In the same way that there is a Meat Loaf song for every occasion, there is a book for every mood. I read to medicate my soul. Books are comforting and familiar, they don’t look at you in disgust if you haven’t showered, they don’t run away and they don’t talk back. Neither does a well-trained dog, but since I rent and I’m not allowed pets, books will have to do.
When I’m really feeling lost and out of touch with myself, I read Gemmell. Echoes of the Great Song or Winter Warriors usually. The stories are classic good-vs-evil, heroes-of-the-golden-age adventures and the derring-do of the main protagonists inspires me to take action in my own life. Gemmell anchors me to my late teens and a particular band of friends where I feel safe, and loved, and like people believe in me.
If I’m feeling sad, I find Pratchett. I need cheering up, but in a dry, dark way, and something like Jingo or Men at Arms does that. You know when you’re outside your own body, watching yourself lying on your bed listening to REM and feeling all Young Emo of the Year 2013, and you know how useless you’re being but you can’t snap yourself out of it? When you even sarcastically congratulate yourself on how productive you’re being in the hopes of angering your way out of a slump? That’s when I read Pratchett. Humour and satire that isn’t too silly, because in that mood silliness is contemptuous.
In an empowered mood, I read Valley of the Dolls. It’s glitz! It’s glamour! It’s actually quite bleak! But empowered-me pretends not to see the horrible parts. Valley is a guilty pleasure in some ways. It’s on my list of favourite books and I’ve read it many times. I sometimes feel like a hidden, fourth protagonist, if I’m really feeling puissant, observing the other three and carefully judging their actions. I sympathise, I cringe and cheer alongside them, but I secretly know I would have done it far better.
Anger makes me read angry books. Joe Abercrombie is my go-to for bitter rage. The First Law trilogy has a host of grotesques who are either as angry as me, or who give me a target for my unjust wrath. Barbarians, torturers, duellists, mages… all have their own grudges and agendas. All are out for what they can get and they don’t care who they tread into the dirt to get it. I do feel sorry for Major West, though. He’s always in the wrong place at the wrong time playing clean up for people who have royally messed up, or doing the difficult thing because someone has to. Major West makes me angry on his behalf.
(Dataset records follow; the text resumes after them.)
-- ==== Sys2Proof/Machine/Startup.lean ====
section
/-!
DEFINITION. Start-up from release of reset to normal service or a failing step (R415 to R422, R424 to R428, R433), and the events
of the power inputs and pins that reset the module or release its GOOD signals (R468, R469, R476).
-/

namespace Sys2Proof.Machine

/-! ### What start-up records -/

/-- Store a register in the security block copies of both halves. [DEDUCED, log entry 37] -/
def State.setBoth (s : State) (r : Reg) (v : Nat) : State := (s.setRg r 0x50 0 0 v).setRg r 0x52 0 0 v

/-- BOOT_STATUS of a step with its cause and the slots' results (Table 14.10). -/
def bootWord (done step cause slot0 slot1 : Nat) : Nat :=
  done * 2 ^ 63 + step * 2 ^ 40 + cause * 2 ^ 32 + slot1 * 2 ^ 12 + slot0 * 2 ^ 8

/-- Start-up fails in a step (R415): it stays in start-up mode, and the Rind alert BOOT is set (Table 15.6). [DEDUCED, log entry 54] -/
def State.bootFail (s : State) (step cause slot0 slot1 : Nat) : State :=
  (s.setBoth .BOOT_STATUS (bootWord 0 step cause slot0 slot1)).alert 0

/-- Scratchpad, command memory, staging SRAM and reduction memory are cleared to zero with valid SEC-DED codes (Table 14.1, step 2). -/
def State.zeroSrams (s : State) : State :=
  { s with mem := s.mem.filter fun e => decide (regionOf e.1 < 2), ecc := [] }

/-- The state sampled from the straps at the rising edge of RESET_N (R389, R462): twin A holds the board lease, the strapped half
the half lease; MAIN_GOOD is released; the twin letter stands in SL_NODE bit [0] (R387). -/
def State.strapped (s : State) (b : Boot) : State :=
  (({ s with twinB := b.twinB, strapEast := b.east, resetN := true, mainGood := true } : State).setG .LEASE_STATUS
    (b2n b.east + (if b.twinB then 0 else 8))).setG .SL_NODE (b2n b.twinB)

/-! ### Steps 5 to 7: measurement and slot selection -/

/-- Try slots in order (R420): the selected one, and the result code of each slot tried. -/
def State.trySlots (s : State) (bad : List Nat) : List Nat → Option Nat × List (Nat × Nat)
  | [] => (none, [])
  | i :: is =>
    let c := if bad.contains i then 9 else s.verifySlot i s.floor
    if c = 0 then (some i, [(i, 1)])
    else
      let (r, l) := s.trySlots bad is
      (r, (i, c) :: l)

/-- The result codes of the two slots (Table 14.11): 9 where the slot cannot be read, 2 where it is not committed, what trying it
gave, or 0. -/
def State.slotCode (s : State) (bad : List Nat) (tried : List (Nat × Nat)) (i : Nat) : Nat :=
  if bad.contains i then 9
  else if !s.slotCommitted i then 2
  else ((tried.find? fun e => e.1 == i).map Prod.snd).getD 0

/-- Steps 6 and 7 for the selected slot: BOOT_SLOT, the flag of its manifest, and the measurements of Table 14.5. -/
def State.measureSlot (s : State) (i : Nat) : State :=
  let m := s.slotSection i 1
  let flag := bit (nth 0 m 33) 0
  let cfg := shakeBytes (s.slotSection i 7)
  let s1 := s.setBoth .BOOT_SLOT (s.slotSeq i * 2 ^ 16 + nth 0 m 32 * 2 ^ 8 + i)
  let s2 : State := { s1 with floorFlags := (flag, flag) }
  let d (o : Nat) : List Nat := takePad 0 64 (m.drop o)
  let s3 := (s2.mrExtend 1 (shakeBytes m)).mrExtend 2 (d 48)
  let s4 := (s3.mrExtend 3 (d 112)).mrExtend 4 (d 176)
  (s4.mrExtend 5 cfg).setDigest .CFG_DIGEST 0 cfg

/-! ### Steps 9 to 11: the configuration image -/

/-- Mark a local channel that failed to train (Table 6.6, step 9). -/
def State.markChannel (s : State) (m ch : Nat) : State :=
  s.setRg .MC_CH_STATE (0x40 + m) 0 ch (setBits (s.rg .MC_CH_STATE (0x40 + m) 0 ch) 4 1 1)

/-- The spill regions that an image sets lie outside the operating-system regions (R438). -/
def State.spillViols (s : State) (rs : List Rec) : List (Nat × Nat) :=
  let z := s.applyRecs (rs.filter fun r => r.typ == 0x01 && !r.bad && r.data.length == 8)
  ((List.range 4).filterMap fun x =>
    let a := z.rg .VAT_SPILL_BASE (0x50 + x) 0 0
    let n := z.rg .VAT_SPILL_LEN (0x50 + x) 0 0
    if n != 0 && osRegions a n != [] then
      some (lastNamed rs [loc .VAT_SPILL_BASE (0x50 + x) 0 0, loc .VAT_SPILL_LEN (0x50 + x) 0 0] [], 0x05)
    else none)

/-- Channels of one M-die and tier. -/
def sameTier (a b : Nat) : Bool := a / 256 == b / 256 && decide (a % 256 < 16) == decide (b % 256 < 16)

/-- What the RETIRE records break together: at most one channel of an M-die and tier, and only of a tier with spare lines (R175,
R176). [DEDUCED, log entry 56] -/
def State.retireViols (s : State) (rs : List Rec) : List (Nat × Nat) :=
  let z := s.applyRecs (rs.filter fun r => r.typ == 0x01 && !r.bad && r.data.length == 8)
  let rets := rs.zipIdx.filter fun e => e.1.typ == 0x03 && !e.1.bad
  rets.filterMap fun e =>
    let t := e.1.target
    if rets.any fun f => decide (f.2 < e.2) && f.1.target != t && sameTier f.1.target t then some (e.2, 0x08)
    else
      let r : Reg := if t % 256 < 16 then .TIER_FAST else .TIER_SLOW
      if bit (z.g r) 32 then none
      else
        let last := (rs.zipIdx.filter fun f => f.1.typ == 0x01 && f.1.target == gLoc r 0).map Prod.snd
        some (last.foldl Nat.max e.2, 0x08)

/-- The first violation of a start-up image (R425). [DEDUCED, log entry 56] -/
def State.startRefusal (s : State) (rs : List Rec) : Option (Nat × Nat) :=
  firstViol (s.recViols true [] rs 0 ++ endViol rs ++ s.spillViols rs ++ s.retireViols rs)

/-- Data of the MGMT record of an image, where it has one that passes its own check (R433). -/
def mgmtOf (rs : List Rec) : List (BitVec 8) :=
  match rs.find? fun r => r.typ == 0x04 && !r.bad && r.target == 0 && mgmtViol r.data == 0 with
  | some r => r.data.map (BitVec.ofNat 8)
  | none => []

/-- The last TESTKEY record of an image. -/
def testKeyOf (rs : List Rec) : Option (BitVec 256) :=
  (rs.reverse.find? fun r => r.typ == 0x05).map fun r => BitVec.ofNat 256 (ofLeBytes r.data)

/-- The channels that an image retires: M-die and local channel. -/
def retiredOf (rs : List Rec) : List (Nat × Nat) :=
  (rs.filter fun r => r.typ == 0x03).map fun r => (r.target / 256 - 0x40, r.target % 256)

/-- Set SL_CFG.EN of the ports that the image lists with it. [DEDUCED, log entry 54] -/
def State.enableListed (s : State) : State :=
  (List.range 36).foldl (fun z p =>
    let v := z.portReg .SL_CFG p
    if bit v 31 then ((z.setPortReg .SL_CFG p (setBits v 31 1 0)).portEnableWrite p v).1 else z) s

/-- Every block of both tiers holds zeros with a valid sidecar (R174). -/
def State.zeroTiers (s : State) : State :=
  let sram (a : Nat) : Bool := decide (2 ≤ regionOf a)
  { s with mem := s.mem.filter (fun e => sram e.1), sidecar := s.sidecar.filter (fun e => sram (256 * e.1)),
           noise := s.noise.filter (fun e => sram (256 * e.1)) }

/-- Step 11: the tiers hold zeros; then the records apply in order, listed channels are retired without copying, listed ports are
enabled. [DEDUCED, log entry 54] -/
def State.applyStart (s : State) (rs : List Rec) : State :=
  let s1 := (retiredOf rs).foldl (fun z c =>
    z.setRg .MC_CH_STATE (0x40 + c.1) 0 c.2 (setBits (z.rg .MC_CH_STATE (0x40 + c.1) 0 c.2) 0 2 2)) s.zeroTiers
  let s2 := s1.applyRecs rs
  ({ s2 with mgmtRecord := mgmtOf rs, testKey := testKeyOf rs } : State).enableListed

/-! ### The sequence (Table 14.1) -/

/-- Steps 9 to 13 on the selected slot. -/
def State.bootImage (s : State) (b : Boot) (i slot0 slot1 : Nat) : State :=
  let rs := imageRecs (s.slotSection i 7)
  let s1 := b.badChannels.foldl (fun z c => z.markChannel c.1.val c.2.val) s
  match s1.startRefusal rs with
  | some (ix, why) =>
    let s2 := s1.setBoth .CFG_REFUSE (2 ^ 63 + why * 2 ^ 48 + ix)
    ({ s2 with mgmtRecord := mgmtOf rs } : State).bootFail 10 0x03 slot0 slot1
  | none =>
    let s2 := s1.applyStart rs
    let stuck := b.badChannels.any fun c => !(retiredOf rs).contains (c.1.val, c.2.val)
    if !b.zeroOk ∨ stuck then s2.bootFail 11 0x04 slot0 slot1
    else if !b.selfTestOk then s2.bootFail 12 0x08 slot0 slot1
    else
      let s3 := s2.setBoth .BOOT_STATUS (bootWord 1 13 0 slot0 slot1)
      ({ s3 with svc := .normal } : State).alert 0

/-- Steps 3 to 13. [DESIGN CHOICE, log entry 14; DEDUCED, log entry 55] -/
def State.bootRun (s : State) (b : Boot) : State :=
  if !b.trimOk then s.bootFail 3 0x06 0 0
  else if !b.diesAnswer then s.bootFail 4 0x05 0 0
  else if !b.steppingsOk then s.bootFail 4 0x01 0 0
  else
    let fuse := leBytes 64 (Config.fuseRecord (BitVec.ofNat 6 s.floor)).toNat
    let s1 := s.mrExtend 0 (shakeBytes fuse)
    if !b.flashOk then s1.bootFail 6 0x07 9 9
    else
      let bad := b.badSlots.map Fin.val
      let (sel, tried) := s1.trySlots bad (s1.slotOrder)
      let c (i : Nat) : Nat := s1.slotCode bad tried i
      match sel with
      | none => s1.bootFail 6 0x02 (c 0) (c 1)
      | some i => (s1.measureSlot i).bootImage b i (c 0) (c 1)

/-- Whether start-up has not begun since the last module reset. -/
def State.bootIdle (s : State) : Bool := s.svc == .startup && s.boot == 0

/-- RESET_RELEASE (R415): with both supplies in range, start-up runs to its end. [DESIGN CHOICE, log entries 14 and 32] -/
def execResetRelease (b : Boot) (s : State) : Host.Outcome State Fault Refusal :=
  if s.bootIdle ∧ s.aux12 = true ∧ s.main54 = true then .next ((s.zeroSrams.strapped b).bootRun b)
  else .next s

/-! ### Power inputs and pins (R468, R469, R476) -/

/-- RESET_N_LOW (R469). [DEDUCED, log entry 57; DESIGN CHOICE, log entry 58] -/
def execResetNLow (s : State) : Host.Outcome State Fault Refusal :=
  .next ({ s with resetN := false, mainGood := false } : State).moduleReset

/-- POWER_INPUT_OUT_OF_RANGE (R469). [DEDUCED, log entry 57] -/
def execPowerInputOutOfRange (main : Bool) (s : State) : Host.Outcome State Fault Refusal :=
  .next (if main then ({ s with main54 := false, mainGood := false } : State).moduleReset
    else ({ s with aux12 := false, auxGood := false, mainGood := false } : State).moduleReset)

/-- POWER_INPUT_IN_RANGE (R468): the 12 V input releases AUX_GOOD; the 54 V input, after it, MAIN_GOOD. -/
def execPowerInputInRange (main : Bool) (s : State) : Host.Outcome State Fault Refusal :=
  .next (if main then { s with main54 := true, mainGood := s.auxGood }
    else { s with aux12 := true, auxGood := true })

/-- THERM_TRIP (R476): whichever die trips, THERM_TRIP_N stays low until module reset. -/
def execThermTrip (_d : Die) (s : State) : Host.Outcome State Fault Refusal :=
  .next { s with thermTripN := false }

end Sys2Proof.Machine
end

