-- ==== Sys2Proof/Machine/Core.lean ====
section
/-!
DEFINITION. The machine behind the host's interface.
-/

/-- The block as the host runs it. -/
def Sys2Proof.core : Host.Core :=
  { State := Sys2Proof.Machine.State, Fault := Sys2Proof.Machine.Fault, Refusal := Sys2Proof.Machine.Refusal,
    step := Sys2Proof.Machine.step, reset := Sys2Proof.Machine.State.reset }
end

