/-- CAVE_CHUNK of an M-die with a range left takes a CAVE ticket of its X-die, without one it waits, and copies at most
65,536 bytes of it into the slot in the twin, writes COMMIT = 0 first where nothing was copied before, advances the range's
pointer, folds the bytes into its digest, moves the guards past them and gives the ticket back; a failed read, or a chunk
whose write the twin refused, abandons the capture. CAVE_COMMIT with every range copied writes digests, header, the map and
then COMMIT = k, shows the step in CAVE_LAST and ends the capture; a refused write abandons it, before COMMIT or at it, open
which. CAVE_AGREED writes AGREED once the step is agreed, at once for a single member. CAVE_PROGRESS_TIMEOUT after its limit
abandons the capture. SORREL_MODULE_DIGEST of a ready step shows the digest and the step, and with one member the step is
agreed at once. SORREL_TIMEOUT after its limit is Sorrel fault 2. RESTART_REDERIVE marks the engine done, and REDERIVE clears
with the last one. (R313, R314, R400, R401, R402, R404, R406, R408) -/
def Obligations.CaptureAndReplicaRows : Prop :=
  ∀ (s : State),
    (∀ (m : Fin 12), let s0 := s.caveTake m.val
      (s0.capture = none → exec (.caveChunk m true) s = .next s0) ∧
      (∀ (c : Capture) (i nxt : Nat), s0.capture = some c → s0.caveNext c m.val = some (i, nxt) →
        let r := nth (0, 0) c.ranges i
        let k := nth 0 c.done i
        let n := Nat.min caveChunkBytes (r.2 - k)
        (c.held.contains m.val = false → exec (.caveChunk m true) s = .next s0) ∧
        (c.held.contains m.val = true →
          (∀ s1, s0.caveRead m.val (r.1 + k) n = (s1, none) → exec (.caveChunk m true) s = .next s1.caveAbandon) ∧
          (∀ s1 bs, s0.caveRead m.val (r.1 + k) n = (s1, some bs) →
            let p0 := if c.done.all (· == 0) then s1.slotWrite c.slot 48 (leBytes 8 0) else (s1, true)
            let p1 := p0.1.slotWrite c.slot (c.place i + k) bs
            let f := c.fold i k bs
            let c2 : Capture := { f with done := setAt f.done i (k + n), next := setAt f.next m.val nxt, progLt := 0 }
            let u : State := { p1.1 with capture := some c2, guards := c2.guards }
            p0.2 = true → p1.2 = true → bit (p1.1.g .TWIN_FENCE) 0 = false →
            exec (.caveChunk m true) s = .next ((u.caveGive m.val).caveTakeFrom (m.val + 1)).serveHeld ∧
            exec (.caveChunk m false) s = .next p1.1.caveAbandon)))) ∧
    (∀ (c : Capture), s.capture = some c → ((c.ranges.zip c.done).all fun e => e.2 == e.1.2) = true →
      let h := s.caveHeader c
      let p1 := s.slotWrite c.slot (c.place c.ranges.length) (c.digestList.flatMap (leBytes 8))
      let p2 := p1.1.slotWrite c.slot 0 h.1
      let p3 := p2.1.slotWrite c.slot 56 h.2
      let p4 := p3.1.slotWrite c.slot 48 (leBytes 8 c.step)
      let q := ({ p3.1 with freshCtr := p3.1.freshCtr + 1 } : State)
      let z := (p4.1.setG .CAVE_LAST c.step).setG .CAVE_STATUS (setBits (p4.1.g .CAVE_STATUS) 0 2 0)
      let i : SlotInfo := ⟨c.step, 0⟩
      let sl := if c.slot = 0 then (i, z.slots.2) else (z.slots.1, i)
      let u : State := { z with slots := sl, agree := some (c.step, c.slot) }
      p1.2 = true → p2.2 = true → p3.2 = true → p4.2 = true → bit (p4.1.g .TWIN_FENCE) 0 = false →
      exec (.caveCommit true) s = .next u.caveEnd ∧ exec (.caveCommit false) s = .next (if bit (Config.fresh p3.1.freshCtr).toNat 0
        then q.caveAbandon else (q.slotWrite c.slot 48 (leBytes 8 c.step)).1.caveAbandon)) ∧
    (∀ (k slot : Nat), s.agree = some (k, slot) → (bits (s.g .SORREL_CFG) 16 6 ≤ 1 ∨ k ≤ s.g .SORREL_AGREED) →
      let p := s.slotWrite slot 56 (leBytes 8 k)
      let a : SlotInfo := ⟨p.1.slots.1.commit, k⟩
      let b : SlotInfo := ⟨p.1.slots.2.commit, k⟩
      let sl := if slot = 0 then (a, p.1.slots.2) else (p.1.slots.1, b)
      let u : State := { p.1 with agree := none, slots := sl }
      let n : State := { p.1 with agree := none }
      p.2 = true → bit (p.1.g .TWIN_FENCE) 0 = false →
      exec (.caveAgreed true) s = .next u ∧ exec (.caveAgreed false) s = .next n) ∧
    (∀ (c : Capture), s.capture = some c → s.g .CAVE_PROG_TO ≤ c.progLt → exec .caveProgressTimeout s = .next s.caveAbandon) ∧
    (∀ k, s.digestReady = some k →
      let ds := (enginePairs 8).map fun q => if s.prActive q.1 q.2 then ((s.press q.1 q.2).digest.map Prod.snd).getD 0 else 0
      let u := (s.clearDigests.setG .SORREL_MOD (crc64Of ds)).setG .SORREL_STEP k
      (bits (u.g .SORREL_CFG) 16 6 ≤ 1 → exec .sorrelModuleDigest s = .next (u.setG .SORREL_AGREED k)) ∧
      let self := bits (u.g .SORREL_CFG) 24 5
      let send (z : State) (i : Nat) : State := (z.sendReg (u.sorrelNode i) (loc .SORREL_RX 0x60 0 self) true (crc64Of ds)).sendReg
        (u.sorrelNode i) (loc .SORREL_RX_TAG 0x60 0 self) true k
      let x := u.sorrelOthers.foldl send u
      let v : State := { x with sorrelLt := 0 }
      (1 < bits (u.g .SORREL_CFG) 16 6 →
        exec .sorrelModuleDigest s = .next ((v.setG .SORREL_STATUS (setBits (v.g .SORREL_STATUS) 2 1 1)).sorrelCompare))) ∧
    (bit (s.g .SORREL_STATUS) 2 = true → s.g .SORREL_TO ≤ s.sorrelLt → exec .sorrelTimeout s = .next (s.sorrelFault 2)) ∧
    (∀ (m : Fin 12) (e : Fin 8) (s1 : State), let map := s.g .SHARD_SEL % 2
      let x := s.press m.val e.val
      bit (s.g .RESTART_CTRL) 0 = true → s.loaded = true → x.rederived = false → s.prState m.val e.val < 5 →
      s.prCount m.val e.val map ≠ 0 → s.rederiveRun m e map (s.prCount m.val e.val map) = (s1, none) →
      let x1 := s1.press m.val e.val
      let y : PressS := { x1 with rederived := true }
      let u := s1.setPress m.val e.val y
      let all := (enginePairs 8).all fun q => u.prCount q.1 q.2 map == 0 || (u.press q.1 q.2).rederived
      exec (.restartRederive m e) s =
        .next (if all then u.setG .RESTART_CTRL (setBits (u.g .RESTART_CTRL) 0 1 0) else u))
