-- ==== Sys2Proof/Laws/VetchRows.lean ====
section
/-!
SUPPORT. What the operations of Machine/VetchRows.lean keep (Keep.lean).
-/

namespace Sys2Proof.Machine

theorem State.vetchSignalWrite_keeps (s : State) (remote : Option Nat) (die v : Nat) :
    KeepsP s (s.vetchSignalWrite remote die v) := by
  unfold State.vetchSignalWrite
  grind [Keeps, KeepsP, KeepsQ, State.addSem_keeps, State.signalFrom_keeps]

theorem State.vetchArriveWrite_keeps (s : State) (die v : Nat) :
    KeepsP s (s.vetchArriveWrite die v) := by
  unfold State.vetchArriveWrite
  grind [Keeps, KeepsP, KeepsQ, State.arriveAt_keeps]

theorem State.hoopCtrlWrite_keeps (s : State) (h v : Nat) :
    KeepsP s (s.hoopCtrlWrite h v) := by
  unfold State.hoopCtrlWrite
  grind [Keeps, KeepsP, KeepsQ, State.hoopOpen_keeps, State.hoopAbort_keeps]

theorem State.hoopStgWrite_keeps (s : State) (win v : Nat) :
    Keeps s (s.hoopStgWrite win v) := by
  unfold State.hoopStgWrite
  grind [Keeps, KeepsP, KeepsQ, State.setRg_keeps, State.hoopStage_keeps, State.hoopReady_keeps]

theorem State.heldAdvance_keeps (s : State) :
    Keeps s (s.heldAdvance) := by
  unfold State.heldAdvance
  grind [Keeps, KeepsP, KeepsQ, State.moduleCheck_keeps]

end Sys2Proof.Machine
end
On the seemingly rare occasion that I am in a happy mood, I read The Pyrates by George Macdonald Fraser. It’s a romp: an anachronistic, swash-buckling adventure with pirates and the Spanish Main, and natives and treasure and romance and sword fights and blackguards and the briny deep and silly accents. It takes historical figures and events, a bit of fluffing the actual year, the best of every pirate story you know, peppers them with awful jokes and modern references, and fires it at you from a cannon. My dad and I each own a copy – he got sick of me borrowing his and bought me an identical one.
When I get an attack of the romantic feels and I feel like wearing my ovaries on the outside for once, I have a few options. 1. Chocolat, which I will gush on and on about whether people want me to or not, 2. The Time Traveller’s Wife because oh, goodness, the feels, 3. Memoirs of a Geisha for its slow-burning love and lifetime of dedication. All three are guaranteed to be read snuggled in a blanket with chocolate to hand.
Of course, books can also evoke the whole gamut of emotions within me. I think the last book that really made me weep buckets was The Book Thief. It even tells you at the beginning how it’s going to end because most of the book is a “how we ended up here” thing, but somehow you manage to forget and then with a sense of impending doom you realise ohnonononononono… but it’s too late, you’re hooked, and the last few pages are blurry because of all the tears. Brilliant!
My friend Rivka is an author and her books have been known to provoke a strong reaction. She has an ongoing series called Masquerade which is at its most basic, a cautionary tale about vampires and sociopathy. The male protagonist of the first book, Tristan… my God, when I finished the book I wanted to hurl it across the room in unadulterated rage! Then I realised I was reading an ebook on my laptop and that probably wasn’t a good plan.
I see strong reaction – positive or negative – as a good sign. It means that I care one way or another. I have opinions about the characters or the story. I rarely these days read books which only garner a “meh”. Either I’m very easily-led or I’m extremely good at picking books that provoke a reaction. Reading a book is like signing a secret contract with my soul that states that the experience will teach me something. Whether I’m put through the wringer in a happy, sad, or ragequit way, it’s always a worthwhile experience. It shows me my limits. It pushes my limits. Reading is a way of navigating the dark forest of my insides where each book is a tiny fragment of the map.
…and now I’m feeling introspective. What’s my choice for that? A long stare at my nine shelves of maps before I give up and watch Avengers instead. Lovely.